### STORED DATA
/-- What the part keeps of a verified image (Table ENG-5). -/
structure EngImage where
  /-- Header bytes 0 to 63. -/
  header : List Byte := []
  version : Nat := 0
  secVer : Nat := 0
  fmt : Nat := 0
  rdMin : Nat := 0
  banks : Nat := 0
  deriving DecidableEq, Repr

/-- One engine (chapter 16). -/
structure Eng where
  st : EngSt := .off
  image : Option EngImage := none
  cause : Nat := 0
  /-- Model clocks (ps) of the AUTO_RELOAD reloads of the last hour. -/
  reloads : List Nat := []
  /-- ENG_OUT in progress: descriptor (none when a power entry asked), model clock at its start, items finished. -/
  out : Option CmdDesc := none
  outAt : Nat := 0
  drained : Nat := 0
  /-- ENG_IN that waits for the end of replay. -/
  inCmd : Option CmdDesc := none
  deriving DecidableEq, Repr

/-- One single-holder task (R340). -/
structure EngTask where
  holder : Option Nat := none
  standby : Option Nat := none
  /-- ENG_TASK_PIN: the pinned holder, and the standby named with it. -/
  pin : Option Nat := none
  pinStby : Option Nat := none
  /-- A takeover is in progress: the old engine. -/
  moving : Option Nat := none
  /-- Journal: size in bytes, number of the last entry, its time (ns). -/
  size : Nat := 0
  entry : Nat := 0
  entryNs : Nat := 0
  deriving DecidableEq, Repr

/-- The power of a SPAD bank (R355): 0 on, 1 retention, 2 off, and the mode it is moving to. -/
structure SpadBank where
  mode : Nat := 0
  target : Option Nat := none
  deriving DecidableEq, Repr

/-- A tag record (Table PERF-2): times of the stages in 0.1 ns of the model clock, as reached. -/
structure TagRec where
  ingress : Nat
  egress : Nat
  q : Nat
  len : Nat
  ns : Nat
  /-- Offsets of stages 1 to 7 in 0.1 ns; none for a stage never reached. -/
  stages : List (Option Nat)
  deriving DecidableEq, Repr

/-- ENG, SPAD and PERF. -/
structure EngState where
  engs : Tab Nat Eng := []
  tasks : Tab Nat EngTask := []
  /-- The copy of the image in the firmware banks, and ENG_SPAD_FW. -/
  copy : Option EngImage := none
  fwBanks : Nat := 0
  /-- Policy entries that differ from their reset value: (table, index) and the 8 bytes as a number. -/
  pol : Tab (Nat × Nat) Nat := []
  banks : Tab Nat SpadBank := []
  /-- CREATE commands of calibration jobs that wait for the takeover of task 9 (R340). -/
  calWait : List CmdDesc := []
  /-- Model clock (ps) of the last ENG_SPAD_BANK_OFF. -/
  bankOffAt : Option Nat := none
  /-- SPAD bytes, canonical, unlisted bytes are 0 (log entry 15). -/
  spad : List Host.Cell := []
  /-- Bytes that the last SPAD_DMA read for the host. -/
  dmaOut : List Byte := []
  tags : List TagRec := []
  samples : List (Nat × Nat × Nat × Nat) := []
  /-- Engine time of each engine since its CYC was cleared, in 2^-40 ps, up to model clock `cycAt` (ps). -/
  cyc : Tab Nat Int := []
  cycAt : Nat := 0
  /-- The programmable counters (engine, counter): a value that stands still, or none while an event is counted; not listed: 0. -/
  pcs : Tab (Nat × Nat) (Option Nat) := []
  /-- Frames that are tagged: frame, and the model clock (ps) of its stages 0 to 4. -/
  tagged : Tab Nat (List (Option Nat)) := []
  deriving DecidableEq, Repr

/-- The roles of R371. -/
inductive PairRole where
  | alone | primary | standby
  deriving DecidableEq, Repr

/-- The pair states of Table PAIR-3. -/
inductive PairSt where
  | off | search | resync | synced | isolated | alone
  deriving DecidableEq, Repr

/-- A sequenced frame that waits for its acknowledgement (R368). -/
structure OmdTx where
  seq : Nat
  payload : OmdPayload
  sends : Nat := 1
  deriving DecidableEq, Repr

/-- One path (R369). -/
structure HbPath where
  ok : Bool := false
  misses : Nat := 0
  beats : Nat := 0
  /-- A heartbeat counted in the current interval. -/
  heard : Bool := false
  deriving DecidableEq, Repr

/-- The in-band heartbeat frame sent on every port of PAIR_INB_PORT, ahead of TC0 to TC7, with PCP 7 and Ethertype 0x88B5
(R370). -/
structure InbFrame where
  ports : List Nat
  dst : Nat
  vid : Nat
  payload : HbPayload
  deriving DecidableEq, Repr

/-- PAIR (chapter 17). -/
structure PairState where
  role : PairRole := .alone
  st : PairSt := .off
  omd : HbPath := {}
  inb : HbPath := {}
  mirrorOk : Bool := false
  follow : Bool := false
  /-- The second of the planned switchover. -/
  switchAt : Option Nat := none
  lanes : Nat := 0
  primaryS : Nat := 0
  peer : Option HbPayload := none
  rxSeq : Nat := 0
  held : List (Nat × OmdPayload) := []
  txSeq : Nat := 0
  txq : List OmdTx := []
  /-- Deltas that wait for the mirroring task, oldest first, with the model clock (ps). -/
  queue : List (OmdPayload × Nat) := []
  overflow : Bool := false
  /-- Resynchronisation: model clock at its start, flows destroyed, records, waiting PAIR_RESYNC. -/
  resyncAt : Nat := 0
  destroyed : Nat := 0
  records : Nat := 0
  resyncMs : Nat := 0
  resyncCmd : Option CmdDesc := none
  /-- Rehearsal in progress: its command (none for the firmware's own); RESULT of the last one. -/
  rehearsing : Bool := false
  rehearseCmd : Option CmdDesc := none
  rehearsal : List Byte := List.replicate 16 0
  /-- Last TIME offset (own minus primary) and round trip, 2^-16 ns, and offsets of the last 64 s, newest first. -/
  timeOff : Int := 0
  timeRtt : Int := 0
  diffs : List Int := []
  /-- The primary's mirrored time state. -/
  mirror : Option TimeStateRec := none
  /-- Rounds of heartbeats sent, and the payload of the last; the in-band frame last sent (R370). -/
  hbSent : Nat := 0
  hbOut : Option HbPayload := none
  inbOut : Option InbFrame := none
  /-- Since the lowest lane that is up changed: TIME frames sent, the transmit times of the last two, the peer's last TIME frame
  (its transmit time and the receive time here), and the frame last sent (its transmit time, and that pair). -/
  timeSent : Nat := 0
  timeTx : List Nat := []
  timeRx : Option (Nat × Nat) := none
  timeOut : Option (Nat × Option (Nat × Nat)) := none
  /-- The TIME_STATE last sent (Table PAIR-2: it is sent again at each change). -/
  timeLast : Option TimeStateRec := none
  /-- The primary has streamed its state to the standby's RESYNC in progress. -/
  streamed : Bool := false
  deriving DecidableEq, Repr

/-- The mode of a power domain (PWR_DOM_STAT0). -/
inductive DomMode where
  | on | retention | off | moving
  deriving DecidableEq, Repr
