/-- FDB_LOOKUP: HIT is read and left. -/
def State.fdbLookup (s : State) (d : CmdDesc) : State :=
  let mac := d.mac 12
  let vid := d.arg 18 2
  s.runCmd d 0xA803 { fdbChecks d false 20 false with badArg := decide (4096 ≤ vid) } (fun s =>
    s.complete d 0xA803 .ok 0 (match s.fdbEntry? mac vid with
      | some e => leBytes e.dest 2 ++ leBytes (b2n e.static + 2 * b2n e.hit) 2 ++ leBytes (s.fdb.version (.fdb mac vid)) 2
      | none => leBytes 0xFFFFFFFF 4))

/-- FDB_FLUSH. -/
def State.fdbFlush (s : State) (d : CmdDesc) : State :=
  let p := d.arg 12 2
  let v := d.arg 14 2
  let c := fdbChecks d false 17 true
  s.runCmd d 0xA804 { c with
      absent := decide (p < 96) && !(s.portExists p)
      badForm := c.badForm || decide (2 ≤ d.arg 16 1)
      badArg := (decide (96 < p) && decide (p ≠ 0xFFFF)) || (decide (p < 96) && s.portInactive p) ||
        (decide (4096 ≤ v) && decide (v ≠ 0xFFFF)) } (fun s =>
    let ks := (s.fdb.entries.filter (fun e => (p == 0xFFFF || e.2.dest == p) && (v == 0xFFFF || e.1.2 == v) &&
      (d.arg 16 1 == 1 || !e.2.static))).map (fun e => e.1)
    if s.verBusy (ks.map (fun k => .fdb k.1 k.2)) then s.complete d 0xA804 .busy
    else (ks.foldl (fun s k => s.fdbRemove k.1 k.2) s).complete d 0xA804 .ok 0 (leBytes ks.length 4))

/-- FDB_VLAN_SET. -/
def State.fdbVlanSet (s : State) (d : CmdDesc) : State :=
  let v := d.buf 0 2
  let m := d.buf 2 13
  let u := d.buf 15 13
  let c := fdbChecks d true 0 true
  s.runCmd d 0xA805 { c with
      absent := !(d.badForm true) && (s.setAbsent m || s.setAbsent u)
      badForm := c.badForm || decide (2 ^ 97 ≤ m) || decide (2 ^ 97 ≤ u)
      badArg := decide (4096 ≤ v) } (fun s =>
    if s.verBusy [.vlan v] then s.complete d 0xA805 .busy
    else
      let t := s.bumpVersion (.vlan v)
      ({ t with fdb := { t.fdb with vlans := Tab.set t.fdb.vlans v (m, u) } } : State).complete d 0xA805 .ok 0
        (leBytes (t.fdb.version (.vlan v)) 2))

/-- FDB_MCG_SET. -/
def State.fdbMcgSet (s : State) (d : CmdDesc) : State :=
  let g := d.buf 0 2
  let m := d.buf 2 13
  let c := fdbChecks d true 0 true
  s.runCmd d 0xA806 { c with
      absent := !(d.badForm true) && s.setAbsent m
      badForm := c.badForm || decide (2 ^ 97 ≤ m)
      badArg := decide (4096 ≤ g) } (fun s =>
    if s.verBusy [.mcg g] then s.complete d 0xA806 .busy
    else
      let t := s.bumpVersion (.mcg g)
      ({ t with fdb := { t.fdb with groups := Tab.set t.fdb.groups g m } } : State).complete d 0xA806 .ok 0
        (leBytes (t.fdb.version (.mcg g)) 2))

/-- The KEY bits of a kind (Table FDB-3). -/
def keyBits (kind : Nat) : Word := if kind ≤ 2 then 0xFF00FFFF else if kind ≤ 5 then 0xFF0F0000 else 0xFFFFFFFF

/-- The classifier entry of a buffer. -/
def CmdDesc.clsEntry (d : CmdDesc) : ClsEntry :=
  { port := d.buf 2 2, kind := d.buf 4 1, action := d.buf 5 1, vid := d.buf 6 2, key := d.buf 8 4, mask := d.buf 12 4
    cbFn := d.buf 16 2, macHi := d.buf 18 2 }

---

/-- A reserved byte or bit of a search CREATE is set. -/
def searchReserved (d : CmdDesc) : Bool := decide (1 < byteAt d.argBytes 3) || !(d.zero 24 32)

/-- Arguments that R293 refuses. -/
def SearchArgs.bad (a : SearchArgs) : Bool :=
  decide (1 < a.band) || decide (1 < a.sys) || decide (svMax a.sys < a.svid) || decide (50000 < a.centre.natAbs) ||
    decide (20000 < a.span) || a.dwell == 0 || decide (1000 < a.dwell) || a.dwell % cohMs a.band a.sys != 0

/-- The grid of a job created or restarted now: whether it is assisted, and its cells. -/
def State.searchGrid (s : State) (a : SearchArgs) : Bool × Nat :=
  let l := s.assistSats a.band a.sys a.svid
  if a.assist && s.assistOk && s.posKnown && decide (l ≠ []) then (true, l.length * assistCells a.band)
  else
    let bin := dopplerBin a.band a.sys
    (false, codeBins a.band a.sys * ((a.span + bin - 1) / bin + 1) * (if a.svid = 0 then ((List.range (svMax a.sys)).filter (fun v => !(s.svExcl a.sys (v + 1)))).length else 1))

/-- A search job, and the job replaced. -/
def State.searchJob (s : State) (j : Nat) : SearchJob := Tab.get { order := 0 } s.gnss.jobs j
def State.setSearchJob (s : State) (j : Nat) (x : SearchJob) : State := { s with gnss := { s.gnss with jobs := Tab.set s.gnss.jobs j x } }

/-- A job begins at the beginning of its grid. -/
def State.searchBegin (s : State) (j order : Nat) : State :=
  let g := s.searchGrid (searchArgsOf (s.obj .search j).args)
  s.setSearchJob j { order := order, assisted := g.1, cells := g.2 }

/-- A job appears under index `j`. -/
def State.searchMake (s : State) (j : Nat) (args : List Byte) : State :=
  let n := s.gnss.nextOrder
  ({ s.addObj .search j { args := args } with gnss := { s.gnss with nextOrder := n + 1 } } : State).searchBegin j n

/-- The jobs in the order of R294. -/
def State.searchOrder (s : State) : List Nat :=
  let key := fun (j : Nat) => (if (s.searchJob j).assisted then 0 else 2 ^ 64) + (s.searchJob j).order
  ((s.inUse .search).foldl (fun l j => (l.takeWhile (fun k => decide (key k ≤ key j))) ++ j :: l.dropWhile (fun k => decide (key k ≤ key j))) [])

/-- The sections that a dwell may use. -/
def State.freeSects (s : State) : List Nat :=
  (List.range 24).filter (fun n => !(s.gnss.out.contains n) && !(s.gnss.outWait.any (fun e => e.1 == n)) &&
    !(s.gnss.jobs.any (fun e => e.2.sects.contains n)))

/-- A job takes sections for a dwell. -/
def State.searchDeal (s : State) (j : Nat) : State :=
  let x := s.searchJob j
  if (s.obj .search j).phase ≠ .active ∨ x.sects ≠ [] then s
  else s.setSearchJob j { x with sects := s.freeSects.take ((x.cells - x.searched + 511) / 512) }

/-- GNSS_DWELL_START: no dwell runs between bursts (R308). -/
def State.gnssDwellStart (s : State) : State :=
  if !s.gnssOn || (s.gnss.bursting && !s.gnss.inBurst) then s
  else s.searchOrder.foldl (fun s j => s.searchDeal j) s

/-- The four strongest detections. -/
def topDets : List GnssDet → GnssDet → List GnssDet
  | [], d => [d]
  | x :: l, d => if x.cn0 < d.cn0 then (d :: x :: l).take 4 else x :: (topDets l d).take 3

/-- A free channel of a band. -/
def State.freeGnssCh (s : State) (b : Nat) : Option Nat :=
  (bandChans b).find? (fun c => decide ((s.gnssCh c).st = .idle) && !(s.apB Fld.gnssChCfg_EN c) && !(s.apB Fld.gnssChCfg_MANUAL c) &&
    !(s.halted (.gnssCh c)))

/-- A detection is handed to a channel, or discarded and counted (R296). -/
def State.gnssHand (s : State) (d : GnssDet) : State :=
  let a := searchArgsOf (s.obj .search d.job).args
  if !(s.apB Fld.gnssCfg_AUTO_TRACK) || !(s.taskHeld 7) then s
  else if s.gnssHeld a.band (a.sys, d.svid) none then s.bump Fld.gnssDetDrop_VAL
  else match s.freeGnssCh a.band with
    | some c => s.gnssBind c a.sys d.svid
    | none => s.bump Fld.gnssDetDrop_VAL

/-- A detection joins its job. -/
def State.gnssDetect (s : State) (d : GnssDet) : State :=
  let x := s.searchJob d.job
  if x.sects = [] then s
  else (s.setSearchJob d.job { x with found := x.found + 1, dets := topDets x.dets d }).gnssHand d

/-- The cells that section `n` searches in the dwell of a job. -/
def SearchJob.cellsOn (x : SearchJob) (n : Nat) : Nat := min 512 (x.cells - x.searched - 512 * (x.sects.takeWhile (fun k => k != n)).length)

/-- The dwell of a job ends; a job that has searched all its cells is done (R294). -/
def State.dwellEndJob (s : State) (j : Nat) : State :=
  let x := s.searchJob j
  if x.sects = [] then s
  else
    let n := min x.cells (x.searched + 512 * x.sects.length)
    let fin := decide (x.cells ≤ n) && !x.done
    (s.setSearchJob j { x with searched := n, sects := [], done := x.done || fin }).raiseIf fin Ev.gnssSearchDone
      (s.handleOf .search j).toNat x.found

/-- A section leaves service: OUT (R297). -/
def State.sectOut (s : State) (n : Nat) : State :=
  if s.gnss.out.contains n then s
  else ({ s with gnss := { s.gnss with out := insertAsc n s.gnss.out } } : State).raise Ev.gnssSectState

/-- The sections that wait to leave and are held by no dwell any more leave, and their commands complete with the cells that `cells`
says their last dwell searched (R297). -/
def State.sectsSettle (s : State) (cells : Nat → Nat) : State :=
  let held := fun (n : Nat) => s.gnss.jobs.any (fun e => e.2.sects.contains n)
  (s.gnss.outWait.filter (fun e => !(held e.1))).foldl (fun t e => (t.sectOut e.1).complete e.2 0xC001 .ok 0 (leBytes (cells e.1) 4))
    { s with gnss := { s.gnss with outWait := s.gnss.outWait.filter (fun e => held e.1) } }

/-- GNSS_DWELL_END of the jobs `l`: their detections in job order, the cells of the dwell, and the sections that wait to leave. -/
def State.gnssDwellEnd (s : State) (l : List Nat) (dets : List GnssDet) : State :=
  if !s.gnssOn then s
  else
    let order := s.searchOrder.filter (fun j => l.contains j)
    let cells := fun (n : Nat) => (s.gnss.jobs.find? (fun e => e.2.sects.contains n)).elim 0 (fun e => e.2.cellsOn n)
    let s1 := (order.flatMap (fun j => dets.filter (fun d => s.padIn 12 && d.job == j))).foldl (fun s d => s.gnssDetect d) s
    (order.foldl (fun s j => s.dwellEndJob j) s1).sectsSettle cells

### PROBLEM
Scan the entries above and show each line that contains the word "commands".

### RESPONSE BOX
  /-- CREATE commands of calibration jobs that wait for the takeover of task 9 (R340). -/
/-- The sections that wait to leave and are held by no dwell any more leave, and their commands complete with the cells that `cells`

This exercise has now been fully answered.